Description. Morphometric data for Hemibrycon divisorensis summarized in Table 1 View Table 1 . Largest male 68.4 mm SL, largest female 81.6 mm SL. Body compressed and moderately elongate; greatest body depth usually nearly to dorsal-fin origin. Dorsal profile of head slightly convex to nearly straight. Dorsal body profile slightly convex from supraoccipital to dorsal-fin origin; posteroventrally slanted from dorsal-fin origin to adipose fin. Ventral profile of head slightly convex. Ventral body profile convex from isthmus to pelvic-fin origin, and straight to slightly convex from this point to anal-fin origin. Body profile along anal-fin base posterodorsally slanted. Caudal peduncle slightly concave along dorsal and ventral margins.

Snout rounded from margin of upper lip to vertical through anterior nostrils. Head small. Mouth terminal, mouth slit nearly at horizontal through middle of eye. Maxilla long, slightly curved, and aligned at angle of approximately 60 degrees to longitudinal body axis, with ventral border slightly convex to nearly straight and dorsal border slightly concave.

Premaxilla with two tooth rows; outer row teeth 4-7 (6*), tricuspid to pentacuspid, central cusp slightly longer; inner row teeth 4, pentacuspid to heptacuspid, central cusp twice or three times longer and broader than other cusps, gradually decreasing in length from first to third teeth and last tooth smallest. Maxilla fully toothed with 10-13 (11*) tricuspid teeth with central cusp longer, except for last six or seven conical teeth. Three anteriormost dentary teeth larger, with 5-7 cusps, followed by medium sized tooth with 3-5 cusps, and 9-12 teeth with 2-3 cusps or conical; central cusp in all teeth two to three times longer and broader than other cusps ( Fig. 3 View Fig ). All cusp tips slightly curved posteriorly towards inside of mouth.

Dorsal-fin rays ii,8 (n = 19); first unbranched ray approximately one-half length of second ray. Dorsal-fin origin located slightly posterior to middle of SL and posterior to vertical through pelvic-fin origin. First dorsal-fin pterygiophore inserted between neural spines of 11 th to 12 th vertebrae (n = 3). Profile of distal margin of dorsal fin slightly concave or nearly straight.
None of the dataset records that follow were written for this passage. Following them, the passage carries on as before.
theorem changes_of_pop {r : Gpr} (ran : exec (.pop r) s = .next t) : Changes (.pop r) s t := by
  obtain ⟨v, u, read, rfl⟩ := (execPop_next_iff r s t).mp ran
  exact ⟨u, .readWord rfl read, .of_sameSystem ⟨rfl, rfl, rfl, rfl, rfl, rfl, rfl, rfl⟩ (.inr ⟨rfl, _, rfl⟩) (.inl rfl)
    (.inl rfl)⟩

theorem changes_of_ls5r {r : Gpr} (ran : exec (.ls5r r) s = .next t) : Changes (.ls5r r) s t := by
  obtain ⟨v5, u, read5, v, w, read, rfl⟩ := (execLs5r_next_iff r s t).mp ran
  exact ⟨w, (BusChange.readWord rfl read5).trans (.readWord rfl read),
    .registers _ _ _ _ (.inl rfl)⟩

theorem changes_of_ss5r {r : Gpr} (ran : exec (.ss5r r) s = .next t) : Changes (.ss5r r) s t := by
  obtain ⟨u, written5, w, written, rfl⟩ := (execSs5r_next_iff r s t).mp ran
  exact ⟨w, (BusChange.writeWord rfl written5).trans (.writeWord rfl written),
    .registers _ _ _ _ (.inl rfl)⟩

theorem changes_of_swi {k : BitVec 6} (ran : exec (.swi k) s = .next t) : Changes (.swi k) s t := by
  obtain ⟨u, written, rfl⟩ := (State.interruptEntry_next_iff s t (swiVector k) s.pc).mp ran
  exact ⟨u, .writeWord rfl written, (CpuChange.setPc u _ rfl).setIe false (.inr (.inr (.inr ⟨k, rfl⟩)))⟩

theorem changes_of_reti (ran : exec .reti s = .next t) : Changes .reti s t := by
  obtain ⟨v, u, read, rfl⟩ := (State.interruptReturn_next_iff s t).mp ran
  exact ⟨u, .readWord rfl read, (CpuChange.setPc u v rfl).setIe (v.getLsbD 0) (.inr (.inr (.inl rfl)))⟩

theorem CpuChange.advance (i : Instr) (s : State) : CpuChange i s s.advance :=
  .registers _ _ _ _ (.inl rfl)

theorem changes_of_setIe {b : Bool} (allowed : i = .di ∨ i = .ei)
    (ran : (.next (s.advance.setIe b) : Result) = .next t) : Changes i s t := by
  obtain rfl := (next_eq_next_iff _ _).mp ran
  exact .alone ((CpuChange.advance i s).setIe b (allowed.imp_right .inl))

theorem changes_of_msr {n : Gpr} {q : Reg} (ran : exec (.msr n q) s = .next t) : Changes (.msr n q) s t := by
  obtain ⟨k, -, rfl⟩ := (execMsr_next_iff n q s t).mp ran
  exact .alone { CpuChange.advance (.msr n q) s with sels := .inr ⟨n, q, rfl⟩ }

theorem changes_of_mrs {d n : Gpr} (ran : exec (.mrs d n) s = .next t) : Changes (.mrs d n) s t := by
  obtain ⟨k, -, rfl⟩ := (execMrs_next_iff d n s t).mp ran
  exact .alone (.setReg (.gpr d) _ nofun nofun)

/-- mf2 keeps of the requests those whose bit in r2 is 1 (R174). -/
theorem exec_mf2 (s : State) :
    exec .mf2 s = .next (((s.advance.setMask ((s.gpr .r2).extractLsb' 10 6)).setReq
      (s.req &&& (s.gpr .r2).extractLsb' 4 6)).setFlags (flagsOfWord (s.gpr .r2))) := rfl

theorem changes_of_mf2 (ran : exec .mf2 s = .next t) : Changes .mf2 s t := by
  obtain rfl := (next_eq_next_iff _ _).mp (exec_mf2 s ▸ ran)
  have clears : ∀ k, (s.req &&& (s.gpr .r2).extractLsb' 4 6).getLsbD k = true → s.req.getLsbD k = true := by
    intro k kept
    rw [BitVec.getLsbD_and, Bool.and_eq_true] at kept
    exact kept.1
  exact .alone { CpuChange.advance .mf2 s with
    mask := .inr rfl
    req := .inr ⟨rfl, clears⟩
    flags := nofun }

theorem changes_of_stc (ran : exec .stc s = .next t) : Changes .stc s t := by
  obtain rfl := (next_eq_next_iff _ _).mp ran
  exact .alone (.registers s _ _ _ (.inr rfl))

theorem changes_of_addSp {b : Reg} {n : BitVec 7} (ran : exec (.addSp b n) s = .next t) : Changes (.addSp b n) s t := by
  obtain rfl := (next_eq_next_iff _ _).mp ran
  exact .alone (.setSp s _ rfl)

theorem changes_of_last {k : BitVec 6} (ran : exec (.last k) s = .next t) : Changes (.last k) s t := by
  obtain rfl := (next_eq_next_iff _ _).mp ran
  exact .alone (.of_sameSystem ⟨rfl, rfl, rfl, rfl, rfl, rfl, rfl, rfl⟩ (.inr ⟨rfl, _, rfl⟩) (.inr ⟨rfl, _, rfl⟩)
    (.inl rfl))

theorem changes_of_addu {d : Reg} {n : BitVec 9} (ran : exec (.addu d n) s = .next t) : Changes (.addu d n) s t := by
  cases d with
  | gpr d => exact changes_of_aluResult rfl ran
  | sp =>
    obtain rfl := (next_eq_next_iff _ _).mp ran
    exact .alone (.setReg .sp _ (fun _ => rfl) nofun)
  | pc =>
    obtain rfl := (next_eq_next_iff _ _).mp ran
    exact .alone (.setReg .pc _ nofun fun _ => rfl)

end Shapes

/-- Whatever instruction completes changes only what it may: one shape per kind of meaning. -/
theorem exec_changes {i : Instr} {s t : State} (ran : exec i s = .next t) : Changes i s t := by
  cases i with
  | andImm _ _ | orImm _ _ | xorImm _ _ | adcz _ | addImm _ _ _ | neg _ | addReg _ _ | adcReg _ _ | subReg _ _
  | sbbReg _ _ | andReg _ _ | orReg _ _ | xorReg _ _ | sac _ _ _ | cadd24 | csub34 =>
    exact changes_of_aluResult rfl ran
  | srReg _ _ | slReg _ _ | asrReg _ _ | rlReg _ _ | rrReg _ _ | srImm _ _ | slImm _ _ | asrImm _ _ | rlImm _ _ =>
    exact changes_of_aluResult rfl ran
  | add22adc33 | cadd24adc3z => exact changes_of_two_registers rfl ran
  | cmpImm _ _ | cmpReg _ _ => exact changes_of_flagsResult rfl ran
  | zxt _ | sxt _ | cpl _ | lurpc _ _ | li _ _ | mov _ _ | m2f => exact changes_of_plainResult ran
  | addu _ _ => exact changes_of_addu ran
  | addSp _ _ => exact changes_of_addSp ran
  | stc => exact changes_of_stc ran
  | mf2 => exact changes_of_mf2 ran
  | jc _ | jz _ | js _ | jleu _ | jl _ | jle _ | jo _ | jno _ | jnc _ | jnz _ | jns _ | jgu _ | jge _ | jg _ =>
    exact changes_of_jumpIf rfl ran
  | j _ | addPc _ _ => exact changes_of_setPc rfl ran
  | jal _ | addPcLink _ _ => exact changes_of_link rfl ran
  | last _ => exact changes_of_last ran
  | lbImm _ _ _ | lbReg _ _ _ => exact changes_of_loadByte rfl ran
  | lwImm d _ _ | lwReg d _ _ =>
    exact changes_of_loadWord rfl (by rintro rfl; rfl) (by rintro rfl; rfl) ran
  | sbImm _ _ _ | sbReg _ _ _ => exact changes_of_storeByte rfl ran
  | swImm _ _ _ | swReg _ _ _ => exact changes_of_storeWord rfl ran
  | addm _ _ _ => exact changes_of_memAlu (f := fun a m => addFlags a m false) rfl rfl ran
  | subm _ _ _ => exact changes_of_memAlu (f := fun a m => subFlags a m false) rfl rfl ran
  | incmInd _ | decmInd _ | dincmInd _ | ddecmInd _ | incmSp _ _ | decmSp _ _ | dincmSp _ _ | ddecmSp _ _ =>
    exact changes_of_incMem rfl rfl rfl ran
  | pushImm _ | pushReg _ => exact changes_of_pushWordOp rfl rfl ran
  | pop _ => exact changes_of_pop ran
  | ls5r _ => exact changes_of_ls5r ran
  | ss5r _ => exact changes_of_ss5r ran
  | swi _ => exact changes_of_swi ran
  | reti => exact changes_of_reti ran
  | di => exact changes_of_setIe (.inl rfl) ran
  | ei => exact changes_of_setIe (.inr rfl) ran
  | msr _ _ => exact changes_of_msr ran
  | mrs _ _ => exact changes_of_mrs ran
  | reservedIncm _ _ | reservedSwSp _ | reservedLiSp _ | reservedSs5r _ | reservedDincmSp _ _ | reservedMrs _
  | reservedSr _ | reservedSl _ _ | reservedAsr _ | reservedRl _ | reservedHlt _ | reservedRegReg _ _ _ _ _ => cases ran

/-! ### The claims about writers -/

theorem BusChange.registers {i : Instr} {s u : State} (bus : BusChange i s u) :
    u.sp = s.sp ∧ u.pc = s.pc ∧ u.flags = s.flags ∧ u.advance.pc = s.advance.pc := by
  rw [bus.eq]
  exact ⟨rfl, rfl, rfl, rfl⟩

theorem BusChange.system {i : Instr} {s u : State} (bus : BusChange i s u) :
    u.ie = s.ie ∧ u.sels = s.sels ∧ u.mask = s.mask ∧ u.req = s.req ∧ u.platform = s.platform ∧
      u.irqEvents = s.irqEvents := by
  rw [bus.eq]
  exact ⟨rfl, rfl, rfl, rfl, rfl, rfl⟩

/-- Settles O11: the bus leaves the system state, and the CPU phase says who writes it. -/
theorem systemStateWriters : Obligations.SystemStateWriters := by
  intro i s t ran
  obtain ⟨u, bus, cpu⟩ := exec_changes ran
  obtain ⟨ie, sels, mask, req, platform, irqEvents⟩ := bus.system
  obtain ⟨-, -, same_platform, same_events⟩ := cpu.outside
  exact ⟨ie ▸ cpu.ie, sels ▸ cpu.sels, mask ▸ cpu.mask, req ▸ cpu.req, same_platform.trans platform,
    same_events.trans irqEvents⟩

/-- Settles O12: memory and the record of the devices are the bus phase's, sp is the CPU phase's. -/
theorem memoryAndSpWriters : Obligations.MemoryAndSpWriters := by
  intro i s t ran
  obtain ⟨u, bus, cpu⟩ := exec_changes ran
  obtain ⟨sp, -⟩ := bus.registers
  obtain ⟨mem, busLog, -, -⟩ := cpu.outside
  exact ⟨fun no => mem.trans (bus.mem no), fun no => (cpu.sp no).trans sp,
    fun no_load no_store => busLog.trans (bus.busLog no_load no_store)⟩

/-- Settles O13: flags and pc are the CPU phase's. -/
theorem flagsAndPcWriters : Obligations.FlagsAndPcWriters := by
  intro i s t ran
  obtain ⟨u, bus, cpu⟩ := exec_changes ran
  obtain ⟨-, -, flags, next⟩ := bus.registers
  exact ⟨fun no => (cpu.flags no).trans flags, fun no => advanced_of_pc ((cpu.pc no).trans next)⟩

/-! ### The invariant -/

/-- An instruction that completes keeps the invariant; pc it leaves even from any state. -/
theorem exec_inv {i : Instr} {s t : State} (ran : exec i s = .next t) (inv : s.Inv) : t.Inv := by
  obtain ⟨u, bus, cpu⟩ := exec_changes ran
  obtain ⟨-, sp_even, mem_wf⟩ := inv
  obtain ⟨sp, -⟩ := bus.registers
  exact ⟨cpu.pc_even, cpu.sp_even (sp ▸ sp_even), cpu.outside.1 ▸ bus.mem_wf mem_wf⟩

theorem State.inv_of_same {s t : State} (pc : t.pc = s.pc) (sp : t.sp = s.sp) (mem : t.mem = s.mem) (inv : s.Inv) :
    t.Inv := by
  rwa [State.Inv, pc, sp, mem]

theorem State.latchIrq_inv {s : State} (inv : s.Inv) : s.latchIrq.Inv := by
  obtain ⟨-, sp, pc, -, -, -, -, mem, -⟩ := s.latchIrq_frame
  exact State.inv_of_same pc sp mem inv

/-- Taking a hardware interrupt is what swi 31 does (R316, R317). -/
theorem exec_swi_irq (s : State) : exec (.swi 31) s = s.interruptEntry irqVector s.pc := rfl

/-- Settles O10: latching and fetching touch none of the three, interrupt entry is what swi 31 does, and every
instruction keeps them. -/
theorem invariantKept : Obligations.InvariantKept := by
  intro s t inv stepped
  have latched := State.latchIrq_inv inv
  obtain ⟨-, entered⟩ | ⟨-, w, u, fetched, ran⟩ := step_next_cases s t stepped
  · exact exec_inv (exec_swi_irq s.latchIrq ▸ entered) latched
  · obtain ⟨l, rfl⟩ := State.fetch_ok fetched
    exact exec_inv ran latched

end Sys2Proof.Machine

/-! The words of memory (R52, R56, R58, R60): the two bytes of a word at an even address lie next to each other in one
block, and what a read gives depends on the platform, the selectors, the devices' record and these two bytes only. -/

namespace Sys2Proof.Machine

/-! ### Even addresses -/

theorem even_iff_toNat (a : Word) : a.getLsbD 0 = false ↔ a.toNat % 2 = 0 := by
  rw [BitVec.getLsbD, Nat.testBit_zero, decide_eq_false_iff_not]
  omega

/-- The byte after an even address lies in the same quarter, one further. -/
theorem toNat_succ_of_even {a : Word} (even : a.getLsbD 0 = false) :
    (a + 1).toNat / 16384 = a.toNat / 16384 ∧ (a + 1).toNat % 16384 = a.toNat % 16384 + 1 := by
  have halves := (even_iff_toNat a).mp even
  have succ : (a + 1).toNat = a.toNat + 1 := by
    have := a.isLt
    rw [BitVec.toNat_add]
    exact Nat.mod_eq_of_lt (by show a.toNat + 1 < 65536; omega)
  omega

theorem selIndex_succ_of_even {sp : Space} {a : Word} (even : a.getLsbD 0 = false) :
    selIndex sp (a + 1) = selIndex sp a := by
  have code : (selIndex .code (a + 1)).val = (selIndex .code a).val := by
    rw [selIndex_code_val, selIndex_code_val, (toNat_succ_of_even even).1]
  cases sp with
  | code => exact Fin.ext code
  | data => exact Fin.ext (by rw [selIndex_data_val, selIndex_data_val, code])

/-- The two bytes of a word lie next to each other in one block. -/
theorem State.translate_succ_toNat (s : State) (sp : Space) {a : Word} (even : a.getLsbD 0 = false) :
    (s.translate sp (a + 1)).toNat = (s.translate sp a).toNat + 1 := by
  rw [State.translate_toNat, State.translate_toNat, selIndex_succ_of_even even, (toNat_succ_of_even even).2,
    Nat.add_assoc]

theorem State.translate_succ_ne (s : State) (sp : Space) {a : Word} (even : a.getLsbD 0 = false) :
    s.translate sp a ≠ s.translate sp (a + 1) := fun same => by
  have := s.translate_succ_toNat sp even
  rw [← same] at this
  omega

/-- Even addresses have even physical addresses. -/
theorem State.translate_even (s : State) (sp : Space) {a : Word} (even : a.getLsbD 0 = false) :
    (s.translate sp a).toNat % 2 = 0 := by
  have := (even_iff_toNat a).mp even
  rw [State.translate_toNat]
  omega

/-- Words whose low bytes share a physical address are the same word. -/
theorem State.translate_succ_congr {s : State} {k sp : Space} {a b : Word} (ha : a.getLsbD 0 = false)
    (hb : b.getLsbD 0 = false) (same : s.translate k b = s.translate sp a) :
    s.translate k (b + 1) = s.translate sp (a + 1) :=
  BitVec.eq_of_toNat_eq (by rw [s.translate_succ_toNat k hb, s.translate_succ_toNat sp ha, same])

/-- Words whose low bytes have different physical addresses share no byte. -/
theorem State.translate_disjoint {s : State} {k sp : Space} {a b : Word} (ha : a.getLsbD 0 = false)
    (hb : b.getLsbD 0 = false) (ne : s.translate k b ≠ s.translate sp a) :
    s.translate k b ∉ s.wordBytes sp a ∧ s.translate k (b + 1) ∉ s.wordBytes sp a := by
  have even_a := s.translate_even sp ha
  have even_b := s.translate_even k hb
  have succ_a := s.translate_succ_toNat sp ha
  have succ_b := s.translate_succ_toNat k hb
  have ne_nat : (s.translate k b).toNat ≠ (s.translate sp a).toNat := fun same => ne (BitVec.eq_of_toNat_eq same)
  simp only [State.wordBytes, List.mem_cons, List.not_mem_nil, or_false, ← BitVec.toNat_inj]
  omega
Males with bony hooks on distal one-third of first to fifth branched dorsal-fin rays. Adipose-fin located approximately at vertical through insertion of last four or five anal-fin rays.

Anal-fin rays iv,25-28 (27*, rarely 24 or 29-30, mean = 26.7, n = 19). Anal-fin profile nearly straight in males and concave in females. Anal-fin origin approximately at vertical through insertion of last two or three dorsal-fin rays. First anal-fin pterygiophore inserted between hemal spines of first and second caudal vertebrae. Anal-fin rays of males bearing one pair of small bony hooks along posterolateral border of each segment of lepidotrichia, usually along first to 12 th anterior branched rays. Hooks more numerous along fourth through seventh branched rays, and usually located along posteriormost branch and distal 1/2 to 2/3 of each ray.

Pectoral-fin rays i,10-13 (11*, mean = 11.1, n = 19). Pecto- ral-fin tip reaching pelvic-fin origin in males, not in females. Males with bony hooks on distal portion of unbranched and all branched pectoral-fin rays. Pelvic-fin rays i,6,i (n = 11) or i,7* (n = 8). Pelvic-fin origin located at vertical through 3-4 predorsal scales anterior to dorsal-fin origin. Pelvic fin of males usually bearing one small bony hook per lepidotrichia segment along ventromedial border of all branched rays.

Caudal fin forked with 19 principal rays (n = 19); lobes similar in size. Basal portion of caudal-fin lobes covered with somewhat irregular scales and smaller than those of body, following by one larger and round shaped scale in each lobe. Dorsal procurrent rays 11 and ventral procurrent rays 10-11 (n = 3).

Scales cycloid, moderately large. Lateral line complete with 39-41 scales (41*, one specimen with 42, mean = 40.2, n = 19). Scale rows between dorsal-fin origin and lateral line 6-7 (6*, mean = 6.5, n = 19); scale rows between lateral line and pelvicfin origin 4-5 (5*, mean = 4.7, n = 19). Predorsal scales 13-15, arranged in regular series (13*, mean = 13.3, n = 19). Scale rows around caudal peduncle 14-16 (14*, mean = 15.5, n = 19). Triangular modified scale on pelvic-fin origin posteriorly covering three scales. Scale sheath along anal-fin base with 17- 22 (18*) scales in single series, extending to base of 18 th to 20 th branched rays.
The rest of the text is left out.